NVIDIA-Genomics-Research / rapids-single-cell-examples

Examples of single-cell genomic analysis accelerated with RAPIDS
Apache License 2.0
318 stars 68 forks source link

rank_genes_groups fix #86

Closed Intron7 closed 1 year ago

Intron7 commented 2 years ago

Dear all,

I fixed the rank_genes_groups function. However I change quit a bit of the preprocessing e.g. masking from cupy to numpy. In the notebooks that I was able to test (so not the 1Million cell notebooks) this didn't negatively impact performance. I might have even sped it up a bit. However I don't know if this will be the case even for the 1 Million cells notebooks. So you might want to test this first before merging. I also changed the the input so that it now uses the adata object with a groupby variable that takes an .obs column. If you want me to I can also include GPU functions for diffusion maps and draw_graph (force atlas 2).

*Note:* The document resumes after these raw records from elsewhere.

/-- Router and port that a message goes to (R15, R16, R384). -/
def destOf (m : Msg) : Nat × Nat :=
  match m.body with
  | .req _ | .walked _ _ | .half _ _ _ _ => (m.slice, m.slice)
  | .rep _ => (requesterRouter m.requester m.slice, requesterPort m.requester)
  | .line _ | .dirty _ => (ctrlRouter (homeCtrl m.asid (m.line * 128)), memoryPort (ctrlRouter (homeCtrl m.asid (m.line * 128))))
  | .access _ pa _ | .store pa _ => (ctrlRouter (holdCtrl pa), memoryPort (ctrlRouter (holdCtrl pa)))
  | .array _ c | .arrayAns _ c _ | .graphAns _ c | .offer _ c | .refusal _ c => (c / 2 % 96, 1000 + c)
  | .graph _ u => (u % 96, u)

def destRouter (m : Msg) : Nat := (destOf m).1

/-- Flits of a packet with bytes: one for a sector's, three for more of a line (R375). -/
def byteFlits (bs : List (Nat × PByte)) : Nat := if ((bs.map (fun b => b.1 / 32)).eraseDups).length ≤ 1 then 1 else 3

/-- Flits of a packet (R375). One of 64 bytes of data is in no row of the table: the header and the data fill two. -/
def flits (m : Msg) : Nat :=
  match m.body with
  | .req (.write bs) | .dirty bs | .walked _ bs | .arrayAns _ _ (.bytes bs) => byteFlits bs
  | .rep (.bytes bs) => if bs.length ≤ 32 then 1 else 3
  | .half _ _ _ _ => 2
  | .store _ bs => min 2 (byteFlits bs)
  | _ => 1

/-- The plane a source's next packet enters: the one whose injection queue at its port holds fewer flits, plane 0 when equal
(R25). -/
def planeFor (s : State) (port : Nat) : Bool :=
  let waiting (p : Bool) : Nat := ((s.fabric.filter (fun m => decide (m.inj = some port) && decide (m.plane = p))).map flits).sum
  decide (waiting true < waiting false)

/-- A message enters the injection queue of a port at a router. -/
def inject (s : State) (port router : Nat) (m : Msg) : State :=
  { s with fabric := s.fabric ++ [{ m with inj := some port, router := router, plane := planeFor s port, weep := false, suspect := false }] }

/-- A message that answers no numbered request. -/
def packet (s : State) (port router asid line : Nat) (b : MsgBody) : State :=
  { inject s port router { id := s.nextId, requester := 0, grp := 0, op := 0, asid := asid, line := line, num := 0,
                           slice := owner s (bucketOf asid line), body := b, inj := none, router := router, plane := false,
                           weep := false, suspect := false, late := false } with nextId := s.nextId + 1 }

/-- A slice's packet about a line. -/
def slicePacket (s : State) (asid line : Nat) (b : MsgBody) : State :=
  let n := owner s (bucketOf asid line)
  packet s n n asid line b

/-- Messages in the mesh or at the unit they reached. -/
def messages (s : State) : List Msg := s.fabric ++ s.arrived

/-- Dirty bytes of a line are on their way behind its slice, or on their way back to it (R151: a slice's value is L2 and HBM taken
as one). -/
def bytesAway (s : State) (asid line : Nat) : Bool :=
  (messages s).any (fun m => decide (m.asid = asid) && decide (m.line = line) && (match m.body with
    | .dirty _ | .store _ _ => true
    | .walked _ bs => !bs.isEmpty
    | _ => false))

/-- Dirty bytes of an L2 line go to the memory behind it (R150, R154), by way of the home controller (R358). -/
def backWrite (s : State) (asid line : Nat) (x : L2Line) : State :=
  let bs := lineBytes x.data x.poison x.dirty
  if bs.isEmpty then s else slicePacket s asid line (.dirty bs)

/-- Two packets are for one endpoint port. -/
def sameEnd (x m : Msg) : Bool := decide (destOf x = destOf m)

/-- The packet is at its endpoint, which takes it: what stands in the weep ejection buffer goes first (R378). -/
def ejects (s : State) (m : Msg) : Bool :=
  decide (m.router = destRouter m)
    && (m.weep || !s.fabric.any (fun x => x.weep && decide (x.router = m.router) && decide (destRouter x = m.router) && sameEnd x m))

def takeMsg (s : State) (id : Nat) : State := { s with fabric := s.fabric.filter (fun m => decide (m.id ≠ id)) }

def findMsg (l : List Msg) (id : Nat) : Option Msg := l.find? (fun m => decide (m.id = id))

/-! ### Held writes (R360) -/

def heldAt (s : State) (asid line : Nat) : List HeldWrite := s.heldWrites.filter (fun w => decide (w.asid = asid) && decide (w.line = line))

/-- A set's lines that are held, on the slice of a line: those with bytes of a faulted write. -/
def heldLines (s : State) (asid line : Nat) : List Nat :=
  let b := owner s (bucketOf asid line)
  ((s.heldWrites.filter (fun w => w.add.isNone && decide (w.line % l2Sets = line % l2Sets)
    && decide (owner s (bucketOf w.asid w.line) = b))).map (fun w => lineKey w.asid w.line)).eraseDups

/-- Every way of the line's set is held, and the line is not one of them: a miss waits in the slice's ingress queue. -/
def l2Full (s : State) (asid line : Nat) : Bool :=
  let held := heldLines s asid line
  decide (16 ≤ held.length) && !held.contains (lineKey asid line)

Intron7 commented 2 years ago

I was just able to confirm that this version is a lot faster than the version in the newest release. On my A100 80GB It runs in 1m 4 sec vs 1m 51 sec. It also avoids some errors that are still present and in the publication.

cjnolet commented 1 year ago

@Intron7, I know it's been awhile since you've opened this PR. If you can fix the merge conflicts here then I'll give it a review.